Top of Records provided

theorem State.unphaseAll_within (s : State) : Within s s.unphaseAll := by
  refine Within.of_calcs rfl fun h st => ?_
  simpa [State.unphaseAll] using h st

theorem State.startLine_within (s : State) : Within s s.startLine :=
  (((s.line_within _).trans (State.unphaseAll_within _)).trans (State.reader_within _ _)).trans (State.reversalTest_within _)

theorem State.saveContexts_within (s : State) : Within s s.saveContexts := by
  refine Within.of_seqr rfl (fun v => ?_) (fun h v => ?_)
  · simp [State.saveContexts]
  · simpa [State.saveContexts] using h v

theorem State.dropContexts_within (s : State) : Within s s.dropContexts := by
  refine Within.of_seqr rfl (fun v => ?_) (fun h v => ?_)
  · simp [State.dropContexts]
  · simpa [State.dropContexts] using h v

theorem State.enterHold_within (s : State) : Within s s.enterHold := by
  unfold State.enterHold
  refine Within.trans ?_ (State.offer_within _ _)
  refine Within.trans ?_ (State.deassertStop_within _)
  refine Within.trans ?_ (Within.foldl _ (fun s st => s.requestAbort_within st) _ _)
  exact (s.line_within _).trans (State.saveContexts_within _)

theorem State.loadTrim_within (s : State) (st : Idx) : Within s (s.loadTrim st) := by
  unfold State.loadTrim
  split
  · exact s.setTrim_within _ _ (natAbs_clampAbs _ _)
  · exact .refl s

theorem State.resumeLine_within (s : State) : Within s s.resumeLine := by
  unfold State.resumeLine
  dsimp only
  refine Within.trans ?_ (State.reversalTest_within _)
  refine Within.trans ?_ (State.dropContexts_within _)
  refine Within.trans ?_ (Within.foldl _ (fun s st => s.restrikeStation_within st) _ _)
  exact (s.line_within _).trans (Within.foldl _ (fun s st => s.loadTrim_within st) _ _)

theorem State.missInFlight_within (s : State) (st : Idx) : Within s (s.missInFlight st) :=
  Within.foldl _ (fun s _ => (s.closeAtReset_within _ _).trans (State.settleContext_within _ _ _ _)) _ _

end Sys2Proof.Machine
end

Bottom of Records provided
Top of Records provided

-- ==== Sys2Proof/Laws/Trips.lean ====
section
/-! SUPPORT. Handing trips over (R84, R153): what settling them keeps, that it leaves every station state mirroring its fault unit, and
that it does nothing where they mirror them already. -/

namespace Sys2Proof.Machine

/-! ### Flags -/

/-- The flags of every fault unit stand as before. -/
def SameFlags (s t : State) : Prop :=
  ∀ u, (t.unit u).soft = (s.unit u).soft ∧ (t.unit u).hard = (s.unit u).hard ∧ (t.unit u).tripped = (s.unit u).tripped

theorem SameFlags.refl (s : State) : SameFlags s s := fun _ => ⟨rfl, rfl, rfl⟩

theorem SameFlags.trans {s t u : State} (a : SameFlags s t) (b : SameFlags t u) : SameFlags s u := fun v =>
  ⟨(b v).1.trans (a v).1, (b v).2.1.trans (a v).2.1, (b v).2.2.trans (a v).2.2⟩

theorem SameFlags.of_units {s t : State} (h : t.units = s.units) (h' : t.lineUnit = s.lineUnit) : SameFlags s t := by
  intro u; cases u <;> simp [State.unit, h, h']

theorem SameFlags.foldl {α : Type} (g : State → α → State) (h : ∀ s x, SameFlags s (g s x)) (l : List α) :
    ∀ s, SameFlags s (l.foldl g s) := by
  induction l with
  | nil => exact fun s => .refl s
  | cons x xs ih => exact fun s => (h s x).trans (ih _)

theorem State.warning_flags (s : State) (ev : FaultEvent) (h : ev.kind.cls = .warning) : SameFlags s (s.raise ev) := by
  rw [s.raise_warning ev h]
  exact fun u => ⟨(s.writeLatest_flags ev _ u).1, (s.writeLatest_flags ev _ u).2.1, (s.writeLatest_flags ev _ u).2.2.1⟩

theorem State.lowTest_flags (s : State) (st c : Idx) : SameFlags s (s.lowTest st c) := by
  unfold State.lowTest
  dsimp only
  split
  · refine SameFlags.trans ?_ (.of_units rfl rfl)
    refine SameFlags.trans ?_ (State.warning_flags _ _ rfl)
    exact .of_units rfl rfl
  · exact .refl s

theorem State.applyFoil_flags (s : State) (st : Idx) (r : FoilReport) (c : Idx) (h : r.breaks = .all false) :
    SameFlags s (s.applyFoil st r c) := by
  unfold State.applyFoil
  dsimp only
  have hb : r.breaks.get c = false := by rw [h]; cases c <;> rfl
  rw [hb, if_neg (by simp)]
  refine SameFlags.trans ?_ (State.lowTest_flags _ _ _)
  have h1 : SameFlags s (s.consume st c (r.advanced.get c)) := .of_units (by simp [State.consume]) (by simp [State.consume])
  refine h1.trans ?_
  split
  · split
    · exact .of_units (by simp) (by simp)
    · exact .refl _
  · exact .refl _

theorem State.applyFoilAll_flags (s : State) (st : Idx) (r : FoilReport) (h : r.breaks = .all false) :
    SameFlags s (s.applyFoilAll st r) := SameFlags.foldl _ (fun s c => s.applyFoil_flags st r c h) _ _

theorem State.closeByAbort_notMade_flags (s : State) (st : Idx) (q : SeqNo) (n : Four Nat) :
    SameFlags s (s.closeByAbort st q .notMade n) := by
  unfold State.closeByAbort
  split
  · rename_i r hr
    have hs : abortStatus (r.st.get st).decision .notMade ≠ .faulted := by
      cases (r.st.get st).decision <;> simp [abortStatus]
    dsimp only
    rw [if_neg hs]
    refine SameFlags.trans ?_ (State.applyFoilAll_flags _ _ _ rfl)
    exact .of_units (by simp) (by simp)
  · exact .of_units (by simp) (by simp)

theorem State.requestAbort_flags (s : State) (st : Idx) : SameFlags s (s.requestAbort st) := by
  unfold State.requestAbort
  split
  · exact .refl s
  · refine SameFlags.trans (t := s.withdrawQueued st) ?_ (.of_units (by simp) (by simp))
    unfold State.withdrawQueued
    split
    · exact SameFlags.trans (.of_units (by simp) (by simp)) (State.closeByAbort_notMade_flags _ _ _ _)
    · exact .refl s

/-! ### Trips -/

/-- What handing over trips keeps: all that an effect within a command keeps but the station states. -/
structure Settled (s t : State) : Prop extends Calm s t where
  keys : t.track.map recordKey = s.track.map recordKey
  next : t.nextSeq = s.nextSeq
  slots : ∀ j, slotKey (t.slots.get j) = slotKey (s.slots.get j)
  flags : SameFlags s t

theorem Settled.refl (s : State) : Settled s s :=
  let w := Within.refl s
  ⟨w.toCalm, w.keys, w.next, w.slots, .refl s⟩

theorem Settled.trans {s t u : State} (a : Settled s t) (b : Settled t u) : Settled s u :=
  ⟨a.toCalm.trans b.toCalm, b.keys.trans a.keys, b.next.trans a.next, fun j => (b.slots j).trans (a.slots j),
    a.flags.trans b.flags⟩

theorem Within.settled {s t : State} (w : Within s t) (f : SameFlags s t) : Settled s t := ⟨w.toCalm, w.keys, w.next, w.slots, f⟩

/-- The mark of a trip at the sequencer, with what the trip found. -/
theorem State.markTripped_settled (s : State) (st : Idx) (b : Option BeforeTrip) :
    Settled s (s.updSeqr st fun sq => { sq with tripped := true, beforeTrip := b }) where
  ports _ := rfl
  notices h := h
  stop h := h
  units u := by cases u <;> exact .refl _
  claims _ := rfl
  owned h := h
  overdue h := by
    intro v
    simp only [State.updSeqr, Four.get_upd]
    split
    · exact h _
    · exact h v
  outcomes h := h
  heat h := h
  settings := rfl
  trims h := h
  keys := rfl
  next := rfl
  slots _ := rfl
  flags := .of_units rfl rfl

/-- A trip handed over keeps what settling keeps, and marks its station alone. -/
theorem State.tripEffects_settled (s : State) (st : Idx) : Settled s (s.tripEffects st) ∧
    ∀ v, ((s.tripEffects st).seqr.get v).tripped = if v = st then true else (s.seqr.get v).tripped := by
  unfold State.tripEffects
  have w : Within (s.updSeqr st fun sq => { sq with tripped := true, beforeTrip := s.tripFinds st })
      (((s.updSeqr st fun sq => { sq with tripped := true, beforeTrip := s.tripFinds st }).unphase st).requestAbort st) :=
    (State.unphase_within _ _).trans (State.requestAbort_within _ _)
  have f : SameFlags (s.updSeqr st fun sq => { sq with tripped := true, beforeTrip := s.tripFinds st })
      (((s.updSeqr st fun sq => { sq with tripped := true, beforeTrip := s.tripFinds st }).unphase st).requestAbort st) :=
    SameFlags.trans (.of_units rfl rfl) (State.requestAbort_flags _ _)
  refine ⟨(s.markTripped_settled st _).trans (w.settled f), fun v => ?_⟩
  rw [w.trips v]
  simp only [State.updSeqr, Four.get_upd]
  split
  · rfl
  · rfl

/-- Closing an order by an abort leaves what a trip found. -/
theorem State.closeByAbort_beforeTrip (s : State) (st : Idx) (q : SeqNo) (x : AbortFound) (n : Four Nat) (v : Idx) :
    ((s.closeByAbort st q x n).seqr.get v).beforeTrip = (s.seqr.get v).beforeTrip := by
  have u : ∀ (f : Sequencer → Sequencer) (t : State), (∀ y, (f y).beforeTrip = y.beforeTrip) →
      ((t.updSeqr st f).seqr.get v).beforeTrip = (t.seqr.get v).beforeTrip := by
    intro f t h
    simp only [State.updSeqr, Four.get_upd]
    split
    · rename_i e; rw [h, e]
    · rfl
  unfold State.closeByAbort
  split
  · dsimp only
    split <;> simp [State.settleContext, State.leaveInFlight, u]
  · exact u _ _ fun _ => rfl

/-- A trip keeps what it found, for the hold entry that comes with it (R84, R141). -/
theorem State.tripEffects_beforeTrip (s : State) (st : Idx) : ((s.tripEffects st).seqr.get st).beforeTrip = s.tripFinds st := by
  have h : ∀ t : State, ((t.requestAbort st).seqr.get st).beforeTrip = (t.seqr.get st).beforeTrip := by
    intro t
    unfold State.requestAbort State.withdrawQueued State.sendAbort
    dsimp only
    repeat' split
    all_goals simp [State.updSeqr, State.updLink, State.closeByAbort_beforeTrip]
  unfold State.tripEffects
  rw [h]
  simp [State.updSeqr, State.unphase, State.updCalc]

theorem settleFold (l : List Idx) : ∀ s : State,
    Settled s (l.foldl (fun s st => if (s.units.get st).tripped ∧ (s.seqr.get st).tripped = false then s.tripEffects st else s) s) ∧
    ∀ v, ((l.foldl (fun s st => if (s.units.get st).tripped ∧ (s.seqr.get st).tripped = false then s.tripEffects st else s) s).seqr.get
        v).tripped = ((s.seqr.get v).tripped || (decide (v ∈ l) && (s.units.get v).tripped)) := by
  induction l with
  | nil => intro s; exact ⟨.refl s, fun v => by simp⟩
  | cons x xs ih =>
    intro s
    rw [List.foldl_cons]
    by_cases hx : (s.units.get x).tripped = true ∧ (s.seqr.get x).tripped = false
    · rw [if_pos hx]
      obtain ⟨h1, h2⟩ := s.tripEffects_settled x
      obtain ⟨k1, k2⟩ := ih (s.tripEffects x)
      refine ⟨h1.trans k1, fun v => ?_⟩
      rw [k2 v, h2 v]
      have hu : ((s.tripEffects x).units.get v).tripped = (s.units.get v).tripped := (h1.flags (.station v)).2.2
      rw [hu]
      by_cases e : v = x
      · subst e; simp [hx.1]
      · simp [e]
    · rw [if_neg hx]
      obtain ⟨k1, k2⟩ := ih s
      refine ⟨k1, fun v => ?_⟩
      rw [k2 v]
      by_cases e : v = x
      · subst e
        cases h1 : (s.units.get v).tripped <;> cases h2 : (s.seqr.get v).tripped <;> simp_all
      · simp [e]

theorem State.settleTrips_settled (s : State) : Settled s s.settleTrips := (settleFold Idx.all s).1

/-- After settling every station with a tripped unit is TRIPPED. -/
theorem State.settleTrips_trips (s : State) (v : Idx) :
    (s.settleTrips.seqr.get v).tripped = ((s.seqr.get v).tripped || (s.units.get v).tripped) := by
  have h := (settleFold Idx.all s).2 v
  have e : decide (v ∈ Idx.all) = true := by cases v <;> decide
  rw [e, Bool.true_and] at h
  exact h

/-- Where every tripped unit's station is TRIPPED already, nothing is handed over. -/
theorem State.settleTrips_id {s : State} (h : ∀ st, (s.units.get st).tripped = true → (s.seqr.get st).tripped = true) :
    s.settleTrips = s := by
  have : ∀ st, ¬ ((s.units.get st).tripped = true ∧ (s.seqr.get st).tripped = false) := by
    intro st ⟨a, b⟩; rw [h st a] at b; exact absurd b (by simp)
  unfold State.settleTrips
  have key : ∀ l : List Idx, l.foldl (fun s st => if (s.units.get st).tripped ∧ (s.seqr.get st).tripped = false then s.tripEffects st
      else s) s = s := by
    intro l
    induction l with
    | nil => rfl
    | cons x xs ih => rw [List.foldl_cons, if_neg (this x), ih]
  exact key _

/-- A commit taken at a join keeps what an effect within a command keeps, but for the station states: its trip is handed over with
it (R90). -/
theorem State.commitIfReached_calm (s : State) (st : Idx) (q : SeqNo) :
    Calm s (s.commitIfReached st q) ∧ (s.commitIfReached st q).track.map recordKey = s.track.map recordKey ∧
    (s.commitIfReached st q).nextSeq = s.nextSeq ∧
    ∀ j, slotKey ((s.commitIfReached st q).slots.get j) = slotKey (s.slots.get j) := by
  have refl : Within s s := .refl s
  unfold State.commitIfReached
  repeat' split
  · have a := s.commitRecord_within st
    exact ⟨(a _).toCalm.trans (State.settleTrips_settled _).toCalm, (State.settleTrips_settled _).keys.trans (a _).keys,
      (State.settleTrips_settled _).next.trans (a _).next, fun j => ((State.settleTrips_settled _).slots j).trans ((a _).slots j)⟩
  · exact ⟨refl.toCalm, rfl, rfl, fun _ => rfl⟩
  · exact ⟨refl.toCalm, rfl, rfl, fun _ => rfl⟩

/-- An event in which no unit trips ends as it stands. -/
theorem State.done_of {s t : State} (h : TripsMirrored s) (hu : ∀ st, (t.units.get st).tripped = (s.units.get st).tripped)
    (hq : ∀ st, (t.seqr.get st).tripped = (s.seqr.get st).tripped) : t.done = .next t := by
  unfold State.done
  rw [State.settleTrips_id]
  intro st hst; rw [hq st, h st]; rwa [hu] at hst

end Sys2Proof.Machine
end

Bottom of Records provided

Show all lines in the entries above where the string "Prop" appears.

▶ Exercise output:
def SameFlags (s t : State) : Prop :=
structure Settled (s t : State) : Prop extends Calm s t where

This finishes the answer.